Противники существования в СССР параллельных следственных аппаратов высказывали и иные предложения: вернуться к прежней структуре следственного аппарата, сосредоточенного в судебной системе («судебные следователи»); создать самостоятельный следственный аппарат, подчиненный Совету Министров СССР, и др. «Однако, — констатировали И. Ф. Крылов и А. И. Бастрыкин, — ни одно из высказанных предложений реализации не получило. Опыт практической работы трех сосуществующих аппаратов предварительного следствия показывает, что такая система оправдывает себя»[1107]
. Сами авторы выступали за сохранение существующей системы, напоминая, в частности, что параллельное существование нескольких следственных аппаратов с совпадающими функциями «имеет и позитивные стороны, ибо параллельно функционирующие звенья в любой системе повышают надежность последней. Недостатки в работе одного аппарата могут компенсироваться активными действиями другого. При едином следственном аппарате подобные возможности отсутствуют или крайне ограничены»[1108].В ходе проводимой в постсоветской России судебной реформы споры о надлежащей организации следственных аппаратов вспыхнули с новой силой. Многие современные ученые и правоприменители критически смотрят на сложившуюся систему органов предварительного следствия. Например, Н. А. Колоколов задает риторический вопрос: «А достижима ли истинная состязательность в уголовном процессе, в котором возбуждение уголовного дела и предварительное расследование выведены из компетенции суда? Особенно если учесть, что право назвать информацию доказательством отдано офицерам в погонах, ведомым в бой с преступностью генералами!»[1109]

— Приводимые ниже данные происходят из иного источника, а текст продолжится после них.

-- ==== Sys2Proof/Machine/Reliab.lean ====
section
/-! DEFINITION. Events of reliability: checker and scoreboard mismatches, uncorrectable storage errors, replacement of cores, and HBM
repair (R335 to R341). -/

namespace Sys2Proof.Machine

/-- The context that an event on a core concerns: that of the group, or none. -/
def noContext : Nat := 63

/-- The core's unit has failed a second execution (R343). -/
def suspect (s : State) (core unit : Nat) : State :=
  s.modCore core (fun c => { c with suspect := c.suspect ||| BitVec.ofNat 5 (2 ^ (unit - 1)) })

/-- The group has work in the matrix array, or in the copy unit of its core: a `copy` or an `accst` (R55, R295). -/
def unitBusy (s : State) (gid : Nat) (g : Group) (unit : Nat) : Bool :=
  if unit = 4 then (s.core g.core).array.ops.any (fun o => o.gid == gid && !o.complete)
  else s.copies.any (fun e => e.2.gid == gid && e.2.unit == 16)

/-- The group is about to execute an instruction that has not issued. -/
def atInstruction (g : Group) : Bool :=
  g.status == .ready && g.pend.isNone && g.leaving.isNone && !g.stopped && g.entered && !g.issued

/-- The oldest incomplete operation of a group stays queued in an array or a copy unit that has failed at it, until the crew is restored elsewhere
(R337). -/
def failOp (s : State) (gid core unit : Nat) : State :=
  if unit = 4 then
    match ((s.core core).array.ops.find? (fun o => o.gid == gid && !o.complete)).map MOp.id with
    | none => s
    | some i => s.modCore core (fun c => { c with array := { c.array with
        ops := c.array.ops.map (fun o => if o.id = i then { o with stuck := true } else o) } })
  else
    match List.find? (fun (e : Nat × Copy) => e.2.gid == gid && e.2.unit == 16 && !e.2.stuck) s.copies with
    | none => s
    | some e => { s with copies := SMap.upd s.copies e.1 (fun c => { c with stuck := true }) }

/-- The black-box event `entry` names the record of a fault that its group has just raised, now or when that is written (R342). -/
def nameRecord (s0 s : State) (gid ctx : Nat) (entry : BitVec 48) : State :=
  match (s.group? gid).bind Group.pend with
  | some id => { s with pends := SMap.upd s.pends id (fun p => { p with entry := some entry }) }
  | none => if (s.ctx ctx).fqseq == (s0.ctx ctx).fqseq then s else boxNames s (some entry) (s0.ctx ctx).fqseq

/-- CHECKER_MISMATCH (R337). Units 1 to 3 fail an instruction of a group; units 4 and 5 a chunk or a line of its work. A vector lane that fails a second
time is switched to its spare, where that is free, before the third execution. -/
def execCheckerMismatch (gid unit datapath : Nat) (out : CheckerOutcome) (s : State) : Out :=
  .next (match s.group? gid with
    | none => s
    | some g =>
      let ctx := s.ctxOf g
      let log := fun (s : State) (sev detail : Nat) => boxEvent s sev 7 (dieOfCore g.core) g.core ctx 0 detail
      let lane := 4 * g.core + datapath % 4
      let spare := unit = 1 ∧ !s.lanesSpared.contains lane
      let swap := fun (s : State) => if spare then log { s with lanesSpared := setIns s.lanesSpared lane } 3 unit else s
      if unit < 1 || 5 < unit || (if unit < 4 then !atInstruction g else !unitBusy s gid g unit) then s
      else match out with
        | .second => log s 0 unit
        | .third =>
          if spare then suspect (swap s) g.core unit
          else if unit < 4 then s
          else log (suspect s g.core unit) 0 unit
        | .fails =>
          let s1 := suspect (swap s) g.core unit
          let s2 := log s1 4 0
          if unit < 4 then nameRecord s2 (raiseCD s2 gid 17 unit) gid ctx s1.eseq
          else takePipe (failOp (s2.modGroup gid (fun g => { g with pipe := g.pipe ++ [(unit, some s1.eseq)] })) gid g.core unit) gid)

/-- SCOREBOARD_MISMATCH (R338): instructions that have not read their sources issue again; only timing and a corrected event. -/
def execScoreboardMismatch (core : Nat) (s : State) : Out := .next (boxEvent s 0 8 (dieOfCore core) core noContext 0 0)

/-- An uncorrectable error in a register of a group: the word is poisoned. In lane `l`, where that one is dead or inactive, it is logged as
a corrected event (log 32). -/
def poisonReg (s : State) (gid : Nat) (l : Option Nat) (f : Group → Group) : State :=
  match s.group? gid with
  | none => s
  | some g => boxEvent (s.setGroup gid (f g)) (if l.all (g.active.getLsbD ·) then 1 else 0) 1 (dieOfCore g.core) g.core (s.ctxOf g) 0 0

/-- An event of a storage that holds an address: UNIT is the core of an L1, the slice of an L2, or the stack (R342). -/
def memEvent (s : State) (sev src core pa : Nat) : State :=
  let slice := homeSlice pa
  let die := if src = 2 then dieOfCore core else dieOfSlice slice
  boxEvent s sev src die (if src = 2 then core else if src = 3 then slice else slice / 8) noContext (BitVec.ofNat 64 (pa - pa % 4)) 0

/-- The word of memory at an address is poisoned. -/
def poisonWord (s : State) (pa src core : Nat) : State := memEvent { s with memPoison := setIns s.memPoison (pa / 4) } 1 src core pa

/-- SOFT_ERROR (R339), and storage that fails for good and whose spare lane or way takes over (R335). -/
def execSoftError (site : ErrSite) (s : State) : Out :=
  .next (match site with
    | .vreg gid r l => poisonReg s gid (some l) (fun g => { g with vPoison := setIns g.vPoison (64 * r + l) })
    | .sreg gid r w => poisonReg s gid none (fun g => { g with sPoison := setIns g.sPoison (2 * r + w % 2) })
    | .mreg gid r w => poisonReg s gid none (fun g => if r = 0 then g else { g with mPoison := setIns g.mPoison (2 * r + w % 2) })
    | .acc core tile e =>
      boxEvent (s.modCore core (fun c => { c with array := { c.array with poison := setIns c.array.poison (4096 * tile + e) } }))
        1 6 (dieOfCore core) core noContext 0 0
    | .scratch crew o => match s.crew? crew with
      | none => s
      | some c =>
        let core := c.cores.headD 0
        boxEvent (s.modCrew crew (fun c => { c with scratchPoison := setIns c.scratchPoison (o / 4) })) 1 5 (dieOfCore core) core c.ctx 0 0
    | .l1 core pa => match SMap.find? (s.core core).l1 (lineOf pa) with
      | none => s
      | some l =>
        if l.leased then poisonWord s pa 2 core
        else
          let s1 := sendFill (l1DropLine s core (lineOf pa)) core pa l.colour
          memEvent s1 0 2 core pa
    | .l2Clean pa =>
      memEvent s 0 3 0 pa
    | .mem pa =>
      if !inHbm pa then s
      else poisonWord s pa (if ((SMap.find? s.l2 (lineOf pa)).map L2Line.dirty).getD false then 3 else 4) 0
    -- the word of a tile in the stamp map lies on the tile's stack, the entry of a granule at its home (R83, R96)
    | .stamp t => if inHbm (4096 * t) then memEvent { s with stampPoison := setIns s.stampPoison t } 1 4 0 (4096 * t) else s
    | .freeze gr => if inHbm (65536 * gr) then memEvent { s with freezePoison := setIns s.freezePoison gr } 1 4 0 (65536 * gr) else s
    | .lane core k =>
      let lane := 4 * core + k % 4
      if 384 ≤ core || s.lanesSpared.contains lane then s
      else boxEvent { s with lanesSpared := setIns s.lanesSpared lane } 3 1 (dieOfCore core) core noContext 0 0
    -- the lines of the way have been written back or refetched: nothing else is seen (R335)
    | .way slice set =>
      if 96 ≤ slice || 1536 ≤ set || s.waySpares.contains (slice, set) then s
      else boxEvent { s with waySpares := s.waySpares ++ [(slice, set)] } 3 3 (dieOfSlice slice) slice noContext 0 0)

/-- No resident crew has a core of the quad (R336). -/
def quadEmpty (s : State) (core : Nat) : Bool :=
  !s.crews.any (fun e => !e.2.saved && e.2.cores.any (fun c => c / 4 == core / 4))

/-- The core that the spare becomes: caches empty; threads in spawn bins stay (R7). -/
def CoreSt.spare (c : CoreSt) : CoreSt := { CoreSt.reset with bins := c.bins, recallSeq := c.recallSeq }

/-- Reservations of cores of a quad end: nothing new is placed there (R303, R336). -/
def endReserved (s : State) (core : Nat) : State :=
  { s with reserved := s.reserved.filter (fun r => !r.cores.any (fun c => c / 4 == core / 4)) }

/-- CORE_REPLACE (R336): the core is marked failing; with its quad empty, a spare of its die takes its place, or it stays out of
service. -/
def execCoreReplace (core : Nat) (s : State) : Out :=
  .next (
    let c := s.core core
    if 384 ≤ core || c.outOfService then s
    else if !c.failing then endReserved (s.modCore core (fun c => { c with failing := true })) core
    else if !quadEmpty s core then s
    else
      let die := dieOfCore core
      let s1 := dropLeases { s with fills := s.fills.filter (fun e => e.2.core != core), lanesSpared := s.lanesSpared.filter (· / 4 != core) } core
      match [0, 1, 2, 3].find? (fun i => !s.spares.getLsbD (4 * die + i)) with
      | some i =>
        boxEvent { s1.setCore core c.spare with spares := s1.spares ||| BitVec.ofNat 24 (2 ^ (4 * die + i)) } 3 7 die core noContext 0 i
      | none => boxEvent (s1.setCore core { c.spare with outOfService := true }) 3 7 die core noContext 0 4)

/-- HBM_PIN_SWAP (R341): a spare pin takes over during a pause. -/
def execHbmPinSwap (stack : Nat) (s : State) : Out :=
  .next (if 12 ≤ stack then s
    else boxEvent { s with pinSpares := s.pinSpares ++ [stack] } 3 4 (stack / 2) stack noContext 0 0)

/-- SOFT_POST_PACKAGE_REPAIR (R341): a failing row is remapped, its data copied first; SOFTPPR records it. -/
def execSoftPostPackageRepair (stack : Nat) (s : State) : Out :=
  .next (if 12 ≤ stack then s
    else boxEvent { s with softppr := s.softppr ||| BitVec.ofNat 12 (2 ^ stack) } 3 4 (stack / 2) stack noContext 0 1)

end Sys2Proof.Machine
end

. Развивая свою мысль, ученый подчеркивает: «Там, где война, там — свои законы. Как свидетельствует обширная судебная практика, фальсификация доказательств по уголовным делам в значительной степени обусловлена пребыванием следователя в подчинении у структур, должностью отвечающих за раскрытие конкретного преступления»[1110]. Между тем, по мнению Н. А. Колоколова, «“клеймо качества” на доказательственную информацию вправе ставить только суд, ибо только эта инстанция по-настоящему защищена от произвола отдельной личности»[1111].Достаточно взвешенный подход к вопросам организации следственного аппарата предлагали авторы Концепции судебной реформы в Российской Федерации 1991 г.[1112]
, где, в частности, отмечено, что разные структурные формы организации следствия не обеспечивают единства ни в организации следственной деятельности, ни в руководстве ею, ни в ее ресурсном (материально-техническом и кадровом) обеспечении. Между тем речь идет о единой по своим целям и содержанию (т. е. функциям и методам) деятельности. Распределение функций расследования между различными органами следствия не связано со спецификой этой деятельности, не отвечает принципам разделения труда, нередко меняется законодателем путем произвольной корректировки правил подследственности, может быть изменено для отдельных дел и по решению прокурора. Это не обеспечивает равенства граждан, попадающих в сферу деятельности органов расследования. Несмотря на единство процессуального регламента, создаются объективно разные условия для взаимоотношения прокуратуры и расследования.Закономерен вывод, сделанный разработчиками Концепции: «Идея сосредоточения следствия в одном органе имеет многочисленных приверженцев и, что называется, овладела массами»[1113]
. Придя к такому выводу, авторы Концепции задаются немаловажным вопросом: где же следует сосредоточить следственные подразделения? Исследователи полагают, что, с одной стороны, концентрация следствия в руках Министерства внутренних дел «чревата опасным сращением функций дознания, предварительного следствия и оперативно-розыскной работы»[1114]. С другой стороны, включение следственного аппарата в систему Министерства юстиции «привело бы к возникновению служебно-административной зависимости между следователями и судебным персоналом, находящимся в ведении этого министерства»[1115]. При подчинении Правительству или структурам президентской власти следственный аппарат, по мнению авторов, «оказался бы в одном ряду с многочисленными министерствами и ведомствами, под контролем их руководителей, не всегда заинтересованных в обнажении ситуации в своей “епархии”»[1116]. Выход из создавшейся ситуации разработчики Концепции видели в создании «единого следственного аппарата, организационно отделенного как от прокуратуры, так и от МВД и КГБ»[1117].